/-- As the command word of station k acts: the words before it applied, and the word itself in the
shadow (R161). -/
def State.atStationCommand (s : State) (k : StationId) (pre : List Word) (w : Word) : State :=
  setStationShadow (applyWords (stationBlockOffset k (15 - pre.length)) (pre.map asWhole) s) k 15 w

/-- As the job command word acts (R161). -/
def State.atJobCommand (s : State) (pre : List Word) (w : Word) : State :=
  setJobShadow (applyWords (jobBlockOffset (15 - pre.length)) (pre.map asWhole) s) 15 w

/-- The log after an error: the entry in an empty log, one more on the overflow count of a full one
(R169). -/
def loggedWith (log : Option LogEntry) (e : LogEntry) : Option LogEntry :=
  match log with
  | none => some e
  | some l => some { l with overflow := satIncByte l.overflow }

/-- Pending bits more owed to a record. -/
def Owed.plus (o : Owed) (r : RecordId) (bits : Word) : Owed := o.set r (o.get r ||| bits)

/-- Bit 18 is owed when an error has filled an empty log (R169). -/
def Owed.logged (o : Owed) (log : Option LogEntry) : Owed :=
  if log = none then o.plus .errorLog (placeFlag true 18) else o

/-- `t` is `v`, but for the writer, in which the owed sets are `owed`, every mark of `s` stands, and the
records of `marked` are marked. -/
def Reports (s v : State) (owed : Owed) (marked : List RecordId) (t : State) : Prop :=
  t = { v with writer := t.writer } ∧ t.writer.owed = owed
    ∧ t.writer.pending = s.writer.pending ∧ t.writer.write = s.writer.write
    ∧ t.writer.position = s.writer.position
    ∧ (∀ r, s.writer.marks.get r = true → t.writer.marks.get r = true)
    ∧ ∀ r ∈ marked, t.writer.marks.get r = true

/-- The transaction is refused (R139): answered ERROR with its kind, one error logged with origin
PROCESSOR under the one-record rule (R169, R170), bit 18 owed where the log was empty, the error log's
record marked, and nothing else changed from `b`, the state with what the refusal itself changes
besides. -/
def Refuses (b : State) (p : ProcTxn) (kind : ErrorKind) (t : State) : Prop :=
  Reports b { b with
      proc := ⟨none, some (.error kind)⟩
      log := loggedWith b.log
        ⟨kind, .processor, p.isWrite, byteAddr p.addr, p.firstData, none, 0#8⟩ }
    (b.writer.owed.logged b.log) [.errorLog] t

/-- The command refuses the transaction. -/
def RefusedFrom (i : Instr) (s b : State) (p : ProcTxn) (kind : ErrorKind) : Prop :=
  ∃ t, exec i s = .next t ∧ Refuses b p kind t

/-- The answer row with memory's answer `ans` to the transaction that the port carries answers `t`,
where the requests in `late` that its work makes come after the next grant (R175, log 29). -/
def AnswerGives {α : Type} (row : Arrived α → Instr) (ans : α) (s t : State) : Prop :=
  ∀ late, exec (row (.current late ans)) s = .next (t.deferred late s)

/-- The answer `ans` of an answer row refuses the transaction. -/
def RefusedAnswer {α : Type} (row : Arrived α → Instr) (ans : α) (s b : State) (p : ProcTxn)
    (kind : ErrorKind) : Prop :=
  ∃ t, AnswerGives row ans s t ∧ Refuses b p kind t

/-- The transaction is answered RETRY and nothing else happens (R138). -/
def AnsweredRetry (i : Instr) (s : State) : Prop :=
  exec i s = .next { s with proc := ⟨none, some .retry⟩ }

/-- The four rows by which a write at any address is presented (log 8). -/
def presentsWrite (i : Instr) (t : WriteTxn) : Prop :=
  i = .processorWrite t ∨ i = .journalWindowWrite t ∨ i = .descriptorTableWrite t
    ∨ i = .controlBlockWrite t

/-- A taken write of the page is forwarded to memory at its own address (R142). -/
def State.forwardsPage (s : State) (t : WriteTxn) : State :=
  s.startWork (.write t) (.forward (byteAddr t.addr))

/-! ### Parts of a next state -/

/-- The port after an answer that ends its transaction: free, with no hold (R177, R180). -/
def State.freed (s : State) : State :=
  { s with port := { s.port with inFlight := none, hold := none } }

/-- Cache entry `n` has been made the most recently used (R147). -/
def State.touched (s : State) (n : Fin 8) : State :=
  { s with cache := ⟨s.cache.entries, n :: s.cache.recency.filter (fun j => j != n)⟩ }

/-- A drain read of the ring slot of send is begun on a link that has none and stages nothing, while
the drive is not STOPPED and send is before post (R111). -/
def Link.drained (l : Link) (st : Station) : Link :=
  if st.drive ≠ .stopped ∧ seqBefore st.send st.post = true ∧ l.staging = .empty ∧ l.drain = none then
    { l with drain := some ⟨st.send,
        st.ringBase + BitVec.ofNat 32 (32 * (st.send.toNat % st.capacity)), false⟩ }
  else l

/-- The gate is told of a station that has become a member, or has stopped being one (R89). -/
def Gate.told (g : Gate) (k : StationId) (st : Station) : Gate :=
  if isMember st = true ∧ inSet k g.members = false then g.join k st.done
  else if isMember st = false ∧ inSet k g.members = true then g.leave k
  else g

/-- Station k and its link take new values, the gate is told, and the staging condition weighed. -/
def State.moved (s : State) (k : StationId) (st : Station) (l : Link) : State :=
  { s with stations := s.stations.set k st, links := s.links.set k (l.drained st),
           gate := s.gate.told k st }

/-- A turn for station k whose read has not been answered, overtaken: withdrawn before the read's
grant, marked after it (R79). -/
def State.overtakenTurn (s : State) (k : StationId) : Option ReplayTurn :=
  s.replay.turn.bind fun t =>
    if t.station = k ∧ t.copy = none then
      if inFlightFor s .replay = true then some { t with marked := true } else none
    else some t

/-- The command answers `v`, with what it reports. -/
def EndsIn (i : Instr) (s v : State) (owed : Owed) (marked : List RecordId) : Prop :=
  ∃ t, exec i s = .next t ∧ Reports s v owed marked t

/-- The answer `ans` of an answer row takes the block to `v`, with what it reports. -/
def AnswerEndsIn {α : Type} (row : Arrived α → Instr) (ans : α) (s v : State) (owed : Owed)
    (marked : List RecordId) : Prop :=
  ∃ t, AnswerGives row ans s t ∧ Reports s v owed marked t

/-- `v` with a station command complete: code and result recorded, the slot idle (R162). -/
def State.stationDone (v : State) (k : StationId) (code : BitVec 4) (result : Result) : State :=
  { v with
    stations := v.stations.set k
      { v.stations[k] with lastCommand := code, lastResult := result, progress := .idle } }

/-- `v` with a job command complete (R162). -/
def State.jobDone (v : State) (code : BitVec 4) (result : Result) : State :=
  { v with job := { v.job with lastCommand := code, lastResult := result, opening := none } }

/-- The write of a command word of station k completes its command within the step, from `v`: the
command is complete, its bit and the bits `events` are owed, its record is marked, and the write is
forwarded to memory (R142, R161, R162). -/
def StationCommandEnds (i : Instr) (s v : State) (k : StationId) (t : WriteTxn) (code : BitVec 4)
    (result : Result) (events : Word) : Prop :=
  EndsIn i s { v.stationDone k code result with
      proc := ⟨some ⟨.write t, .forward (byteAddr t.addr)⟩, none⟩ }
    (v.writer.owed.plus (.station k) (events ||| commandDoneBit k)) [.station k]

/-- The same of the job command word. -/
def JobCommandEnds (i : Instr) (s v : State) (t : WriteTxn) (code : BitVec 4) (result : Result) :
    Prop :=
  EndsIn i s { v.jobDone code result with
      proc := ⟨some ⟨.write t, .forward (byteAddr t.addr)⟩, none⟩ }
    (v.writer.owed.plus .job jobDoneBit) [.job]

/-- A write of whole or partial words that reaches the window of the job's journal through cache entry
`n` (R30, R153). -/
def WritesJournal (s : State) (r : Regions) (i : Instr) (t : WriteTxn) (n : Fin 8) : Prop :=
  presentsWrite i t ∧ PortTakes s r ∧ inOneBlock (.write t) = true
    ∧ inPage r (byteAddr t.addr) = false ∧ inWindowSpace r (byteAddr t.addr) = true
    ∧ s.job.state ≠ .noJob
    ∧ ∃ e, cacheHit s.cache (byteAddr t.addr) = some (n, e) ∧ descKind e.desc.w0 = some .journal
      ∧ s.job.journal = some e.index

/-- The holder positions that a journal write stores. -/
def storesTo (t : WriteTxn) (j : Fin 8) : Prop :=
  t.addr.toNat % 8 ≤ j.val ∧ j.val < t.addr.toNat % 8 + (txnWords t).length

/-- The record that stands in the holders once the write's words are stored (R31). -/
def HoldersAfter (s : State) (t : WriteTxn) (m : Record) : Prop :=
  ∀ j : Fin 8, (storesTo t j →
      ∃ w, (txnWords t)[j.val - t.addr.toNat % 8]? = some w ∧ m[j] = w.data)
    ∧ (¬storesTo t j → m[j] = s.job.holders[j])

/-- A whole write that falls in the frontier's slot of an open job (R30, R31). -/
def StoresWhole (s : State) (t : WriteTxn) : Prop :=
  s.job.state = .opened ∧ (∀ w ∈ txnWords t, w.enables = 0xF#4)
    ∧ (byteAddr t.addr - s.job.base).toNat / 32 = s.job.frontier.toNat % s.job.slots

/-- The write completes the mask: the record is full (R34). -/
def FillsRecord (s : State) (t : WriteTxn) : Prop :=
  ∀ j : Fin 8, s.job.mask.getLsbD j.val = true ∨ storesTo t j

/-- A DETACHED or CATCHUP station stands at frontier − N (R36). -/
def StandsAtOverwrite (s : State) (k : StationId) : Prop :=
  (s.stations[k].feed = .detached ∨ s.stations[k].feed = .catchup)
    ∧ s.stations[k].post = s.job.frontier - BitVec.ofNat 16 s.job.slots

/-- A LIVE station's ring is full (R36). -/
def LiveAndFull (s : State) (k : StationId) : Prop :=
  s.stations[k].feed = .live
    ∧ seqDist s.stations[k].done s.stations[k].post = s.stations[k].capacity

/-- The commit of the record in the holders has ended: DONE, the frontier past the record, a gate entry
for a SYNC record, an END record closing the job, the assembler empty, and every CATCHUP station level
with the new frontier LIVE (R41, R42, R86, R93). -/
def CommitEnds (s t : State) : Prop :=
  t = { s with proc := t.proc, job := t.job, gate := t.gate, stations := t.stations,
               writer := t.writer }
    ∧ t.proc = ⟨none, some (.done [])⟩
    ∧ t.job = { s.job with
        frontier := s.job.frontier + 1#16
        counter := if s.job.counter = 0xFFFF#16 then s.job.counter else s.job.counter + 1#16
        inFlight := false
        mask := 0#8
        holders := zeroRecord
        state := if recKind s.job.holders = some .endJob then .closed else s.job.state }
    ∧ (recSync s.job.holders = false → t.gate = s.gate)
    ∧ (recSync s.job.holders = true → t.gate.members = s.gate.members ∧ ∃ d : StationSet,
        (∀ k : StationId, inSet k d = true ↔
          inSet k s.gate.members = true ∧ seqBefore s.job.frontier s.stations[k].done = true)
        ∧ t.gate.entries = releaseEntries s.gate.members (s.gate.entries ++ [⟨s.job.frontier, d⟩]))
    ∧ (∀ k : StationId, t.stations[k] =
        if s.stations[k].feed = .catchup ∧ s.stations[k].post = s.job.frontier + 1#16 then
          { s.stations[k] with feed := .live } else s.stations[k])
    ∧ t.writer.owed.job = s.writer.owed.job
        ||| (if recKind s.job.holders = some .endJob then jobChangeBit else 0#32)
    ∧ ∀ k : StationId, t.writer.owed.get (.station k) = s.writer.owed.get (.station k)
        ||| if s.stations[k].feed = .catchup ∧ s.stations[k].post = s.job.frontier + 1#16 then
          eventBit k else 0#32

/-! ### Parts of a command's completion -/

/-- The stale frames of the queue counted, up to 65535 (R71, R107). -/
def staleAdded (c : Counters) (n : Nat) : Counters :=
  { c with stale := BitVec.ofNat 16 (min 65535 (c.stale.toNat + n)) }

/-- The size in bytes of a descriptor's window: 512 × 2^n (00 section 0.5.4). -/
def windowBytes (v : Vector Word 4) : Nat := 512 * 2 ^ (fieldOf v[0] 8 4)

/-- The tests on a descriptor that OPEN and ATTACH share (R25 case 3, R62 case 2): valid, no reserved
priority or access, the base aligned to the size, and no byte shared with the control page. -/
def DescriptorSound (page : Word) (v : Vector Word 4) : Prop :=
  v[0].getLsbD 0 = true ∧ fieldOf v[2] 0 2 ≠ 3 ∧ fieldOf v[2] 4 2 ≠ 3 ∧ v[1].toNat % windowBytes v = 0
    ∧ (v[1].toNat + windowBytes v ≤ page.toNat ∨ page.toNat + 2048 ≤ v[1].toNat)

/-- R25 case 3: kind JOURNAL and a size code of 2 to 10. -/
def OpensJournal (page : Word) (v : Vector Word 4) : Prop :=
  DescriptorSound page v ∧ fieldOf v[0] 4 2 = 1 ∧ 2 ≤ fieldOf v[0] 8 4 ∧ fieldOf v[0] 8 4 ≤ 10

/-- R62 case 2: kind RING of station k and a size code of 0 to 6. -/
def AttachesRing (page : Word) (k : StationId) (v : Vector Word 4) : Prop :=
  DescriptorSound page v ∧ fieldOf v[0] 4 2 = 2 ∧ fieldOf v[2] 8 3 = k.val ∧ fieldOf v[0] 8 4 ≤ 6

/-- R62 case 3: the sequence number is retained (R22) or is the frontier, and is not frontier − N while
a commit is in flight. -/
def StartsAt (j : Job) (q : Seq) : Prop :=
  ((1 ≤ seqDist q j.frontier ∧ seqDist q j.frontier ≤ j.counter.toNat
      ∧ seqDist q j.frontier ≤ j.slots) ∨ q = j.frontier)
    ∧ ¬(j.inFlight = true ∧ q = j.frontier - BitVec.ofNat 16 j.slots)

/-- The station has released its ring (R70): `v` with station k OFF and STOPPED, its pointers zero, its
ring unlatched, the link's staging emptied and its reads marked, the gate left, an unanswered turn
overtaken, the queued frames discarded as stale, and RELEASE complete. -/
def State.released (s : State) (k : StationId) : State :=
  let st := s.stations[k]
  let l := s.links[k]
  let off : Station := { st with
    feed := .off, drive := .stopped, ring := none, ringBase := 0#32, capacity := 0
    post := 0#16, send := 0#16, done := 0#16
    counters := staleAdded st.counters l.queue.length }
  { s with
    stations := s.stations.set k { off with lastCommand := 7#4, lastResult := .ok, progress := .idle }
    links := s.links.set k { l with
      staging := .empty, outstanding := none, ackTimer := none, retry := 0, fullWait := false
      drain := l.drain.map fun d => { d with marked := true }
      tx := l.tx.map Tx.void
      queue := [] }
    gate := s.gate.told k off
    replay := { s.replay with turn := s.overtakenTurn k } }

/-- A drive that RELEASE finds RUNNING is held with reason OPERATOR (R69). -/
def State.heldForRelease (s : State) (k : StationId) : State :=
  let st := s.stations[k]
  if st.drive = .running then
    s.moved k { st with drive := .held .operator, send := st.done } (s.links[k].rewind.placeHalt (some 2#8))
  else { s with links := s.links.set k (s.links[k].drained st) }

/-- No frame is in transmission on the link and no HALT is queued (R69). -/
def LinkQuiet (l : Link) : Prop := l.tx = none ∧ ∀ h, l.slot ≠ .halt h

/-! ### The arbiter -/

/-- The place of a requester in the order of a grant: TRANSIT, COMMAND (the job, then stations 0 to 5),
STATUS, DRAIN from the station after the drain position, REPLAY (R175, R176). -/
def grantRank (s : State) : Requester → Nat
  | .transit => 0
  | .commandJob => 1
  | .commandStation k => 2 + k.val
  | .status => 8
  | .drain k => 9 + (k - (s.port.drainPos + 1)).val
  | .replay => 15

/-- A request is weighed at a grant: it stands, and it has not come just after the grant; where every
standing request has, the port is free and idle as they come, and they are weighed (R175). -/
def Weighed (s : State) (q : Requester) : Prop :=
  standing s q = true ∧ (q ∈ s.port.late → ∀ p, standing s p = true → p ∈ s.port.late)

= = = = = = =

> **EXERCISE BRIEF**: Look above for the line containing "def State.released (s" and the line containing "staging := .empty, outstanding". Transcribe both, with the lines between them, exactly.

> **ANSWER TO THIS PROBLEM**:
def State.released (s : State) (k : StationId) : State :=
  let st := s.stations[k]
  let l := s.links[k]
  let off : Station := { st with
    feed := .off, drive := .stopped, ring := none, ringBase := 0#32, capacity := 0
    post := 0#16, send := 0#16, done := 0#16
    counters := staleAdded st.counters l.queue.length }
  { s with
    stations := s.stations.set k { off with lastCommand := 7#4, lastResult := .ok, progress := .idle }
    links := s.links.set k { l with
      staging := .empty, outstanding := none, ackTimer := none, retry := 0, fullWait := false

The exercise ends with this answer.